## About this exercise
Look below for the line that has "-- ==== Sys2Proof/Machine/Compute.lean". Set down the lines from there through the line that has "(48_pipeline_inorder.md R387; 49_ooo_engine.md", exactly as written.

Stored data
======

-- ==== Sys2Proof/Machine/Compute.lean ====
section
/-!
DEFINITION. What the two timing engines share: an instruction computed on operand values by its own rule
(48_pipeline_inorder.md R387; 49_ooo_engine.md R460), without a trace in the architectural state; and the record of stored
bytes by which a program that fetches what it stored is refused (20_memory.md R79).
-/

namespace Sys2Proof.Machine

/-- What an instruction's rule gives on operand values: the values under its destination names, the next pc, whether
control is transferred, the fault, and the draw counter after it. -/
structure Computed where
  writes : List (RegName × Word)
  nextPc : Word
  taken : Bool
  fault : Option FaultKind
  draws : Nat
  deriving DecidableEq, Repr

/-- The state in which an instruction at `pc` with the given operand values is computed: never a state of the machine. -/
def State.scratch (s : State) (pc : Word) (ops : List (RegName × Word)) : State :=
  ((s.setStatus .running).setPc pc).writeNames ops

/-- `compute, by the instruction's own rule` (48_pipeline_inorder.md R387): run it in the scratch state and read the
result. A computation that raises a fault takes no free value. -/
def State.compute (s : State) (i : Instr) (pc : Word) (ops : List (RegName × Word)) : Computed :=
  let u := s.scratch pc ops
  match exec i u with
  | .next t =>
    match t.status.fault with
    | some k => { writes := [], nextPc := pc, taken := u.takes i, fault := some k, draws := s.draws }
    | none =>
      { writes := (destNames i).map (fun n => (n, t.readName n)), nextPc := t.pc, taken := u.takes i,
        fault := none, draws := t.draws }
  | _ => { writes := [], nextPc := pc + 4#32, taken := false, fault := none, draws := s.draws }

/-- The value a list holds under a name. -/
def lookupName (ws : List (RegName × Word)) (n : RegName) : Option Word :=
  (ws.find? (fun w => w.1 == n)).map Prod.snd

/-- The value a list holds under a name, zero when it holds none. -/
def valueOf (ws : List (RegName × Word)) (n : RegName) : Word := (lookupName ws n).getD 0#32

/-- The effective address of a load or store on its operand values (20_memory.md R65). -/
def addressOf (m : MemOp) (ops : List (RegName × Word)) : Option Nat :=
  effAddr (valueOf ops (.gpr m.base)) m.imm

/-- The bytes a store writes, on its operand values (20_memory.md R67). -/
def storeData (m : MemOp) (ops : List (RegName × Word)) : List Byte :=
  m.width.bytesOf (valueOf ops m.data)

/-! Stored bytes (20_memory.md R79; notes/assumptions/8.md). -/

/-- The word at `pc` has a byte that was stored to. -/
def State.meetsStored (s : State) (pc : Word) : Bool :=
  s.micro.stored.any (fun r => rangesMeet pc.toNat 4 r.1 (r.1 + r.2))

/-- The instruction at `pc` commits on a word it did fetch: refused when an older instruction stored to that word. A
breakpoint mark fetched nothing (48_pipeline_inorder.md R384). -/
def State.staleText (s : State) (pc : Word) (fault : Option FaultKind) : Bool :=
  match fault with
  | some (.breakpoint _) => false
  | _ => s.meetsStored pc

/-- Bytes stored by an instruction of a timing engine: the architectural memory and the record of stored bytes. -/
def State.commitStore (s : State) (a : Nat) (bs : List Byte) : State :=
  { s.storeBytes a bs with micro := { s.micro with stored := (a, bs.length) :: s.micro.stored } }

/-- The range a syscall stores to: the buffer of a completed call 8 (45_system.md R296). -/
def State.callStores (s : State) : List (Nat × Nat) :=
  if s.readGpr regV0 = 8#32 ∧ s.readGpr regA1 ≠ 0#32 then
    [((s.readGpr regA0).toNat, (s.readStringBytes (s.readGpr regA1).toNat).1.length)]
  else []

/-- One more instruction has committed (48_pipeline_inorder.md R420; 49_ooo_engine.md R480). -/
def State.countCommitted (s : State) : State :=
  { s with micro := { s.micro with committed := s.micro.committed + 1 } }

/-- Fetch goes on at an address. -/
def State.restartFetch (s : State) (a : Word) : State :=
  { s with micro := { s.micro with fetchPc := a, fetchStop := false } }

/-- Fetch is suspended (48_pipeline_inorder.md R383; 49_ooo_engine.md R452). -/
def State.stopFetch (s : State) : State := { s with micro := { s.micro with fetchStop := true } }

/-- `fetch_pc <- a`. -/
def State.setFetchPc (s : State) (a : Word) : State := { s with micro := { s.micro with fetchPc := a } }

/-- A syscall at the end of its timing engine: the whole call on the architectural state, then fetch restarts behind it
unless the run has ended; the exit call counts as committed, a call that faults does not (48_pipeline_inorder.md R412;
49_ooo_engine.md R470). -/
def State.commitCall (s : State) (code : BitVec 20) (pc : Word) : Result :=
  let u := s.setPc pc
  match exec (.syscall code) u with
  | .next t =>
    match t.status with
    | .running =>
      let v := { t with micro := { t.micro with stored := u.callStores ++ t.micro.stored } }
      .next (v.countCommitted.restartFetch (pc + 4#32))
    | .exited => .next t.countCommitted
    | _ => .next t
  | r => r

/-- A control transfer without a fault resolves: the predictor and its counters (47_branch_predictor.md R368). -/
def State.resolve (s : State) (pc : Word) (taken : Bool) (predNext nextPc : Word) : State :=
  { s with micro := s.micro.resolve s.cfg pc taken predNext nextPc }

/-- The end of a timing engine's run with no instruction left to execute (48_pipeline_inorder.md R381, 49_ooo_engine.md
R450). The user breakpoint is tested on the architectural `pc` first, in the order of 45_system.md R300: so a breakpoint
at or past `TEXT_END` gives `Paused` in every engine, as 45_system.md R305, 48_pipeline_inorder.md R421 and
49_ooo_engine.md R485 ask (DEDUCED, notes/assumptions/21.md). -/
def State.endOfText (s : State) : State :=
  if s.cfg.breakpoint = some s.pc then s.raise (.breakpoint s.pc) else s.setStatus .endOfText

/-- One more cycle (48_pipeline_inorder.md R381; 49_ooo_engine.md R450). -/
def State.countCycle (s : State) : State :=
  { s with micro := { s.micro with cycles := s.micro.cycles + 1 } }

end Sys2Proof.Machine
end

======

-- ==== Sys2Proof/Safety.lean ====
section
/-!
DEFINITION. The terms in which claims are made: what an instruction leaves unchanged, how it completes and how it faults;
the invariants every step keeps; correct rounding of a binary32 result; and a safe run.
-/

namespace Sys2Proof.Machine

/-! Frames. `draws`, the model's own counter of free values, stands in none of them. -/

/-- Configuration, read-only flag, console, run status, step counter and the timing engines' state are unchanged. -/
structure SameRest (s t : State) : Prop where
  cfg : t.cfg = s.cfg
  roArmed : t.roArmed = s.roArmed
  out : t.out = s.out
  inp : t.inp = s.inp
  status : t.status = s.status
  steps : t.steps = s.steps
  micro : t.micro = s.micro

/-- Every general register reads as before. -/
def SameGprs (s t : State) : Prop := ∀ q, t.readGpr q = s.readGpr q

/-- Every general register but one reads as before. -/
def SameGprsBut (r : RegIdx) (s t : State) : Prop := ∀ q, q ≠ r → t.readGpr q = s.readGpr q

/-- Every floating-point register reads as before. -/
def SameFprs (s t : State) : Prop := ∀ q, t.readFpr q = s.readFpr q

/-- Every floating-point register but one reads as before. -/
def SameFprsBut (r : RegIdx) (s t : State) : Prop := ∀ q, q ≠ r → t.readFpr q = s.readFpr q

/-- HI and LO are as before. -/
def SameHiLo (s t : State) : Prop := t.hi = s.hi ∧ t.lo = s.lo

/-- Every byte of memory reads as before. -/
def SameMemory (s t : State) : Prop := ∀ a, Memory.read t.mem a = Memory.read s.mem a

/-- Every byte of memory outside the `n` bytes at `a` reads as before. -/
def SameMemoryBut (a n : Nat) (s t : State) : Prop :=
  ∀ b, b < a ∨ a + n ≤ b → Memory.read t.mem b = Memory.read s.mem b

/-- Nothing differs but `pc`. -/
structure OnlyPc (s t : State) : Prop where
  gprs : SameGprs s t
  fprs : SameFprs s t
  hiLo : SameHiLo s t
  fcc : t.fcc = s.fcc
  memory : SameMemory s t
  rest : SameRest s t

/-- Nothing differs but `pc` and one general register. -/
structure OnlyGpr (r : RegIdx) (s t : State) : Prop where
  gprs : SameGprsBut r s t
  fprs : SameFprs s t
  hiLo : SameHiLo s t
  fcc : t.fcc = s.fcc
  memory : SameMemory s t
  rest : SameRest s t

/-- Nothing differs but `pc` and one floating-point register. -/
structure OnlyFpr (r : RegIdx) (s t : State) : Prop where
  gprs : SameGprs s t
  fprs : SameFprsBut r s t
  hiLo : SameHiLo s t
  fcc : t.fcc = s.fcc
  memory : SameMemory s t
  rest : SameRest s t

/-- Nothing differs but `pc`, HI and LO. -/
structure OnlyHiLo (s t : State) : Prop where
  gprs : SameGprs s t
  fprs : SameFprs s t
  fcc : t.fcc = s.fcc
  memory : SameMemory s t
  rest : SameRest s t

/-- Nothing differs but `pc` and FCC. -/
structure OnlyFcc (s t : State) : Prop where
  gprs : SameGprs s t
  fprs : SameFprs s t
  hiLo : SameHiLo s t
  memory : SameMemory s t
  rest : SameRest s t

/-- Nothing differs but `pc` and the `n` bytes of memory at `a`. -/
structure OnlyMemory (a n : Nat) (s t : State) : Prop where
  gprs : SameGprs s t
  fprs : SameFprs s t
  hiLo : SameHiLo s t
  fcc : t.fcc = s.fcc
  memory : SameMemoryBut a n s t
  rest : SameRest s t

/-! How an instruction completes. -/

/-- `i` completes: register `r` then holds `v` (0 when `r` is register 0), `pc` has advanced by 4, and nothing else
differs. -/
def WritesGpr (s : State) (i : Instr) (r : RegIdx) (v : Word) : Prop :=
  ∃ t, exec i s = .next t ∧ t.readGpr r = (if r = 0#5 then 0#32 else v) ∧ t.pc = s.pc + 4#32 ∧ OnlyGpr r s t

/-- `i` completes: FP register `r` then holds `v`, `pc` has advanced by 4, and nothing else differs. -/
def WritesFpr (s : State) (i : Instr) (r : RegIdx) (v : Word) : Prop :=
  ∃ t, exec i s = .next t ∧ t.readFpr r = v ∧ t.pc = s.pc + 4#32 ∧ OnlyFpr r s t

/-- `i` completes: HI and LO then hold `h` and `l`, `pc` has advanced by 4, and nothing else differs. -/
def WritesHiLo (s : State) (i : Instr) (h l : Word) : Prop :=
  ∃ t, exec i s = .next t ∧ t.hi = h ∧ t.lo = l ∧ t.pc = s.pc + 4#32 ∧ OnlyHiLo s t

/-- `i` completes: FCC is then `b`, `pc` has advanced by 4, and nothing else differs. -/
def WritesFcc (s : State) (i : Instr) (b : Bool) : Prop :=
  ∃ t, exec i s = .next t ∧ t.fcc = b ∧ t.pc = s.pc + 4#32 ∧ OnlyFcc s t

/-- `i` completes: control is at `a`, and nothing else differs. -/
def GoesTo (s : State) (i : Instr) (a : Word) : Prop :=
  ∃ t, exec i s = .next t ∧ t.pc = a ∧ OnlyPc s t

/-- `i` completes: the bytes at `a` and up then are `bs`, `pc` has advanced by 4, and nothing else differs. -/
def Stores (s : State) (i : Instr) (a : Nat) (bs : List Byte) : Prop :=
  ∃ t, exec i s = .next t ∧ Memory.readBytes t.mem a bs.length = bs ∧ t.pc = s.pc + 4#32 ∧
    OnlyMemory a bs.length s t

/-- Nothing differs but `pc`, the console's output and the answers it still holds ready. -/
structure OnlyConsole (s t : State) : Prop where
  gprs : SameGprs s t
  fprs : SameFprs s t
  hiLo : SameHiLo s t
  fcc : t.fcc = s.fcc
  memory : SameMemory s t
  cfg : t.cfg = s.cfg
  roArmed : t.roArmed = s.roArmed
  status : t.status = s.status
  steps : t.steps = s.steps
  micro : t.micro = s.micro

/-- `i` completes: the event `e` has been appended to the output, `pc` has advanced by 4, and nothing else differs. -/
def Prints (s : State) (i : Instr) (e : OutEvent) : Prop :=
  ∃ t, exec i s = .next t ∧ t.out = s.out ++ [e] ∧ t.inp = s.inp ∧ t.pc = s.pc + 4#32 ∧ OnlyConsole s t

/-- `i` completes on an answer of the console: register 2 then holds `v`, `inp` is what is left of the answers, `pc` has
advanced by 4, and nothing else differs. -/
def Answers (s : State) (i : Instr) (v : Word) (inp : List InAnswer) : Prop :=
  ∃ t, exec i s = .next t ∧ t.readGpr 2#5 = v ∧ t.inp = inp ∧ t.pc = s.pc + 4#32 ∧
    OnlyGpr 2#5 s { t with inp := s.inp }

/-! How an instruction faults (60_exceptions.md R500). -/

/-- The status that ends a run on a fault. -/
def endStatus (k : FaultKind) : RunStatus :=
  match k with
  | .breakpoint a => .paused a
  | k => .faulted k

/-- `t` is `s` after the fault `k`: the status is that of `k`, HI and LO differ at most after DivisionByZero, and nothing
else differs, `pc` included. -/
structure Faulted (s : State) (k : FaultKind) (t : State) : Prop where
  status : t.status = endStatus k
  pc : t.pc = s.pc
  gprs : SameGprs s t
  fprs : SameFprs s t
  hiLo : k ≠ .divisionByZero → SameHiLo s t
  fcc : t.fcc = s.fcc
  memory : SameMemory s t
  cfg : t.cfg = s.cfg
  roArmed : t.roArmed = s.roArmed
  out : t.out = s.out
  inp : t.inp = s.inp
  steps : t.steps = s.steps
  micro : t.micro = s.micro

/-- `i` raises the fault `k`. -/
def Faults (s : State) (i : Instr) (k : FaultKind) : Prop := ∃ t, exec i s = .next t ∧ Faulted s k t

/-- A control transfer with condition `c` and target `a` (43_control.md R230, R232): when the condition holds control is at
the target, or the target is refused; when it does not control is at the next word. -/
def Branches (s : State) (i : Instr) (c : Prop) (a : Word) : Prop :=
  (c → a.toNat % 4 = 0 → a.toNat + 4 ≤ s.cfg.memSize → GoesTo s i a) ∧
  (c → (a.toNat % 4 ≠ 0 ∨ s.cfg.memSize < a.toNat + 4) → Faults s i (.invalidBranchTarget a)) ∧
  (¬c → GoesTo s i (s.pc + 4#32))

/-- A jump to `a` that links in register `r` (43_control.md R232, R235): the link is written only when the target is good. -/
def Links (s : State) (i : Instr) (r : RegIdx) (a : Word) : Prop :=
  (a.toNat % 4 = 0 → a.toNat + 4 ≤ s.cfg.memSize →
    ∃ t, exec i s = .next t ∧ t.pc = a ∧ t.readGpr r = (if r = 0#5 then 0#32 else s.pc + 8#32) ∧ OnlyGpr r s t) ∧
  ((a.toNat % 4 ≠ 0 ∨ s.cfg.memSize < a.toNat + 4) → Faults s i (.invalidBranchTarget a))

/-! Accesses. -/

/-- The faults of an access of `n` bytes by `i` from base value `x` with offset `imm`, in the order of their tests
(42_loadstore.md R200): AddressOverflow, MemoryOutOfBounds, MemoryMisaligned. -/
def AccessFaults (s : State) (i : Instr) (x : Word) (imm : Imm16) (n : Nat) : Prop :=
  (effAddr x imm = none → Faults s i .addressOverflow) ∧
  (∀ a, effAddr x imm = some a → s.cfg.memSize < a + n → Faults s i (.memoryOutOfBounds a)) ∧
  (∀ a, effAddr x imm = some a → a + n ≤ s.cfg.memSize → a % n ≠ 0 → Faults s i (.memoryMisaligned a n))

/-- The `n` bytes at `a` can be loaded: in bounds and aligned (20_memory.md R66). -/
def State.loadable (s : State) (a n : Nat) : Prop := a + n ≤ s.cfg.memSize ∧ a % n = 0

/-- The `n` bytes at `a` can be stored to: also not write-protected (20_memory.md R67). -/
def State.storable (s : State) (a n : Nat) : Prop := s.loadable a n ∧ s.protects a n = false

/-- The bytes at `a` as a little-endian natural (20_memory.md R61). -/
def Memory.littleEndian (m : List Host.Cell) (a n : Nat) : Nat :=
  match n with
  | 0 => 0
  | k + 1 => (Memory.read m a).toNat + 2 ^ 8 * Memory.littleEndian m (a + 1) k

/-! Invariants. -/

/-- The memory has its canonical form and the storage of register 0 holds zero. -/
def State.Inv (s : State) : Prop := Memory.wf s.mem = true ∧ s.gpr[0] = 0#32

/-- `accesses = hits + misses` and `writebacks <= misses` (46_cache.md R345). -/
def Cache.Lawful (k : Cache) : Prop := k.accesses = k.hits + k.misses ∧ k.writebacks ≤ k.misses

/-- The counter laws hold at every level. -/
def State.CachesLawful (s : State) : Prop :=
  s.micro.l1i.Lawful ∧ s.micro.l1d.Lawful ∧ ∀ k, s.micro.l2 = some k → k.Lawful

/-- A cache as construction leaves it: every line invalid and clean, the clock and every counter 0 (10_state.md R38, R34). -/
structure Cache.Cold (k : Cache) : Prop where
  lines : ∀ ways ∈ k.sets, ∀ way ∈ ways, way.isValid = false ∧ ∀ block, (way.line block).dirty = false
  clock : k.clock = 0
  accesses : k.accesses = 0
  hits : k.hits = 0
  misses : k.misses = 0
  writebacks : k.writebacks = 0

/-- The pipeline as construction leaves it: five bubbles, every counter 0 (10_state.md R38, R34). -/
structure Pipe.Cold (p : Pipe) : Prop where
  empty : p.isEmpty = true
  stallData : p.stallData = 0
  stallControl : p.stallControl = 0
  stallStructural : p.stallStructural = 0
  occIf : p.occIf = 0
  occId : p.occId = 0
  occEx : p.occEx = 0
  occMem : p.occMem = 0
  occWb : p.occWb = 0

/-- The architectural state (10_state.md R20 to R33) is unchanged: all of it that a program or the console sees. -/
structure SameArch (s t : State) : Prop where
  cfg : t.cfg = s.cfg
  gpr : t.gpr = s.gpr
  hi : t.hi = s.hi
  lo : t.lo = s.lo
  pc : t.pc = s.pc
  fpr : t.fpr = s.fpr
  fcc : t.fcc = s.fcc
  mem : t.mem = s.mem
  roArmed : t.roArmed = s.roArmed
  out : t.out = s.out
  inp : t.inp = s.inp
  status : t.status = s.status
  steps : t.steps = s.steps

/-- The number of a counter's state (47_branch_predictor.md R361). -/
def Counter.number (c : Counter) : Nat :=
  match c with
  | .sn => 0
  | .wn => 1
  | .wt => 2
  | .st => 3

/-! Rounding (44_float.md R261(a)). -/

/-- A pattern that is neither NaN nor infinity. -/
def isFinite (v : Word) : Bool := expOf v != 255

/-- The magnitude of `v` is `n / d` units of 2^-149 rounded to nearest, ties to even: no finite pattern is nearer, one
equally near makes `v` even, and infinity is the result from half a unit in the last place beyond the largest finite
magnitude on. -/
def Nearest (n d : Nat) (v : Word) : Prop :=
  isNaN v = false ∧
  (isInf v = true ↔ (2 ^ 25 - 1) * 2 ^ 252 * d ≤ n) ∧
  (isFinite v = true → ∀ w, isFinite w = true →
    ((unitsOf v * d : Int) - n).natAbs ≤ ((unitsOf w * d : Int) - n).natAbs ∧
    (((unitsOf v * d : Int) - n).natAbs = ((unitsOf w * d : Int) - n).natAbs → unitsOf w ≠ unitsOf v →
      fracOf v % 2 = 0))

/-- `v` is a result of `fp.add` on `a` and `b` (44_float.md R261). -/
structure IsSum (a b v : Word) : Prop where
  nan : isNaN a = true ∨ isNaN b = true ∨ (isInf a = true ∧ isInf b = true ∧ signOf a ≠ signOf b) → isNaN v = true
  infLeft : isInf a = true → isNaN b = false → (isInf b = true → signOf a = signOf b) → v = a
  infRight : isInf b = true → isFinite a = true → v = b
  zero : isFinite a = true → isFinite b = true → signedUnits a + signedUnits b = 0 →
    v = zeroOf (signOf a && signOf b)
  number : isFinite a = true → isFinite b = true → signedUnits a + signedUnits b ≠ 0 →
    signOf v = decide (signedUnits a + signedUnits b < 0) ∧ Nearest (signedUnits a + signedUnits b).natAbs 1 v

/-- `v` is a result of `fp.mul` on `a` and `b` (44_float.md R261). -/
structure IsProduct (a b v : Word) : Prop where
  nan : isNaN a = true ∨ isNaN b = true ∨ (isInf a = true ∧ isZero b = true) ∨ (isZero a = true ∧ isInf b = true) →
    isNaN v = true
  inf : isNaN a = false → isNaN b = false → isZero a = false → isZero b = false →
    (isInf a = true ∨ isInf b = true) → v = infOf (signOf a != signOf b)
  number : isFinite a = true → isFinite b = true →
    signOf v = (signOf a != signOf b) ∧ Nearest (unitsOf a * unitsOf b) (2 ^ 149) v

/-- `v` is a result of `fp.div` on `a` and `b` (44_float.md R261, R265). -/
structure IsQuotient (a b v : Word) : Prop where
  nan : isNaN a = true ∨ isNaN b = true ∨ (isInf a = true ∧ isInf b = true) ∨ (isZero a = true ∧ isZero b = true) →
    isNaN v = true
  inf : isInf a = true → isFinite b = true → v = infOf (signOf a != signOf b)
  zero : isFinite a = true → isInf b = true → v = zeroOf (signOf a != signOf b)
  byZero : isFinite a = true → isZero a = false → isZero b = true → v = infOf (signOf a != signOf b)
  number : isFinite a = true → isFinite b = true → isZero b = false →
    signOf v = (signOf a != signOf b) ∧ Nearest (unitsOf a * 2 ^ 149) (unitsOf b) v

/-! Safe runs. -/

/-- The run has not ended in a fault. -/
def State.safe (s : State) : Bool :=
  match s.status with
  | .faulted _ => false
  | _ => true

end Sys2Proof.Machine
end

======

## Exercise solution
-- ==== Sys2Proof/Machine/Compute.lean ====
section
/-!
DEFINITION. What the two timing engines share: an instruction computed on operand values by its own rule
(48_pipeline_inorder.md R387; 49_ooo_engine.md R460), without a trace in the architectural state; and the record of stored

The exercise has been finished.